> _Work task_
Every line of the records below from the line with "def copyStartTouches (s" up to and including the line with "(if host then" must be reproduced exactly, and no line outside that range.

> _Provided entries_
/-- A descriptor's index tensor read (R135, R147). -/
def noteIndex (x : Cmd) (d : Sum SideFlt TDesc) (s : State) : State :=
  match d with
  | .inl _ => s
  | .inr t => if t.indexed then spNote x (indexDesc t) [(t.idxAddr, 4 * t.nidx)] s else s

/-- What the checks of a COPY read beside its descriptors (R147, R196): its index tensors, unless a descriptor ends it before. -/
def noteIndexes (x : Cmd) (a b : Sum SideFlt TDesc) (st : Status) (s : State) : State :=
  if st = .descFault then s else noteIndex x b (noteIndex x a s)

/-- A COPY whose checks pass, its index entries read at its start. MOV_BYTES counts none of the bytes of one that an element's fault ends:
which it wrote before it is not stated (log 151). -/
def runCopy (c : Nat) (x : Cmd) (src dst : TDesc) (sidx didx : List Int) (s : State) : State :=
  let rd : Rnd := { mode := roundMode x, seed := field x 24 8, stream := field x 32 8 }
  let plan := copyPlan s x rd src dst sidx didx
  let items := copyItems src dst sidx didx
  let every := items ++ paddingItems dst (product (copyShape src dst))
  let s1 := noteReads x src dst items plan.kept s
  match plan.fault with
  | some (k, f) => failCopy c f k 0 plan.out.flags (scatterFree x dst (every ++ plan.kept) s1)
  | none =>
    let out := outSummaries dst every plan.out
    match deadWrite s x dst items out with
    | some k => farFailed c k x dst (every ++ plan.kept) plan.out.flags (noteDeadPorts x dst items out s1)
    | none =>
    let refused := hostRefused s x dst (outRuns s x dst out)
    let s2 := storeOut x dst out s1
    match plan.poisonAt, refused with
    | some k, _ =>
      let side := if (items.filter (·.k = k)).any (fun i => match i.src with | none => false | some e => itemPoison s x src e) then 0 else 1
      let host := (if side = 0 then src.space else dst.space) = 4
      failCopy c (side, .poisonConsumed, if host then 0x650 else 0x140) k out.bytes.length out.flags s2
    | none, true =>
      failCopy c (1, .poisonConsumed, 0x650) (refusedAt s x dst items (outRuns s x dst out)) out.bytes.length out.flags s2
    | none, false =>
      finish c .ok 0 out.bytes.length 0 out.flags (noteMover (okStatus x.replayed .ok) none 0 out.bytes.length s2)

/-- The ranges of device memory that the start of a COPY reads (R159): its descriptors and its index tensors. -/
def copyStartTouches (s : State) (x : Cmd) : List (Nat × Nat) :=
  let modes := field x 40 1
  let own := fun (host : Bool) (a : Nat) =>
    let t := tdescOf (bodyGet s x host a 128).2.1
    (if host then [] else [(a, 128)]) ++ if t.indexed ∧ ¬t.istaging then [(t.idxAddr, 4 * t.nidx)] else []
  own (bit modes 3) (field x 8 8) ++ own (bit modes 4) (field x 16 8)

/-- The ranges of one space that the data of a COPY touches (R201, R215, R239). -/
def copyTouches (space : Nat) (src dst : TDesc) (sidx didx : List Int) : List (Nat × Nat) :=
  let items := copyItems src dst sidx didx ++ paddingItems dst (product (copyShape src dst))
  (if src.space = space then readSpans src (items.filterMap (·.src)) else [])
    ++ (if dst.space = space then readSpans dst (items.map fun i => (i.off, i.sidx))
        ++ (if dst.emitR then [(dst.rsum, dst.rsumBytes)] else []) ++ (if dst.emitC then [(dst.csum, dst.csumBytes)] else []) else [])

/-- The data of a COPY whose descriptors and index entries have been read (R159). -/
def copyData (c : Nat) (x : Cmd) (y : Fetched) (s : State) : State :=
  let src := tdescOf y.src
  let dst := tdescOf y.dst
  if (chosenMover s).isNone then failCopy c (3, .unrecovered, 0x150) 0 0 0 s
  else if hostHeld s x.fn (src.space = 4 || dst.space = 4) then notTaken s
  else withAccess (2 * c) (homeOf s x.fn) (copyTouches 2 src dst y.sidx y.didx) (copyTouches 3 src dst y.sidx y.didx)
    (runCopy c x src dst y.sidx y.didx) s

/-- The index entries of a descriptor, where it has an index tensor. -/
def indexList (s : State) (x : Cmd) (t : TDesc) : List Int := if t.indexed then (indexRead s x t).2.1 else []

/-- The start of a COPY (R147, R159): its descriptors and index tensors read once and checked, then its data as far as it can go. -/
def copyStart (c : Nat) (x : Cmd) (s : State) : State :=
  let modes := field x 40 1
  let a := tdescRead s x (bit modes 3) (field x 8 8) 0
  let b := tdescRead s x (bit modes 4) (field x 16 8) 1
  let s' := bodyNote x (bit modes 3) (field x 8 8) 128 (bodyNote x (bit modes 4) (field x 16 8) 128 s)
  match copyCheck s x a b, a, b with
  | some f, _, _ => failCopy c f 0 0 0 (noteIndexes x a b f.2.1 s')
  | none, .inr src, .inr dst =>
    let y : Fetched := { src := (bodyGet s x (bit modes 3) (field x 8 8) 128).2.1, dst := (bodyGet s x (bit modes 4) (field x 16 8) 128).2.1
                         sidx := indexList s x src, didx := indexList s x dst }
    goOn (fun s => copyData c (cmdOf s c) y s) (modCmd c (fun x => { x with fetched := some y }) (noteIndexes x a b .ok s'))
  | none, _, _ => s'

def copyEffect (c : Nat) (s : State) : State :=
  let x := cmdOf s c
  if ¬classReady s c 0x01 then notTaken s
  else match x.fetched with
    | some y => copyData c x y s
    | none => if hostHeld s x.fn (bit (field x 40 1) 3 || bit (field x 40 1) 4) then notTaken s else withAccess (2 * c) (homeOf s x.fn) (copyStartTouches s x) [] (copyStart c x) s

/-- COPY (R125 to R148): one source tensor written to one destination tensor. -/
def execCopy (c : Nat) (s : State) : Host.Outcome State Fault Refusal := take (.copy c) s (copyEffect c)

end Sys2Proof.Machine
end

> _Task solution_
def copyStartTouches (s : State) (x : Cmd) : List (Nat × Nat) :=
  let modes := field x 40 1
  let own := fun (host : Bool) (a : Nat) =>
    let t := tdescOf (bodyGet s x host a 128).2.1
    (if host then [] else [(a, 128)]) ++ if t.indexed ∧ ¬t.istaging then [(t.idxAddr, 4 * t.nidx)] else []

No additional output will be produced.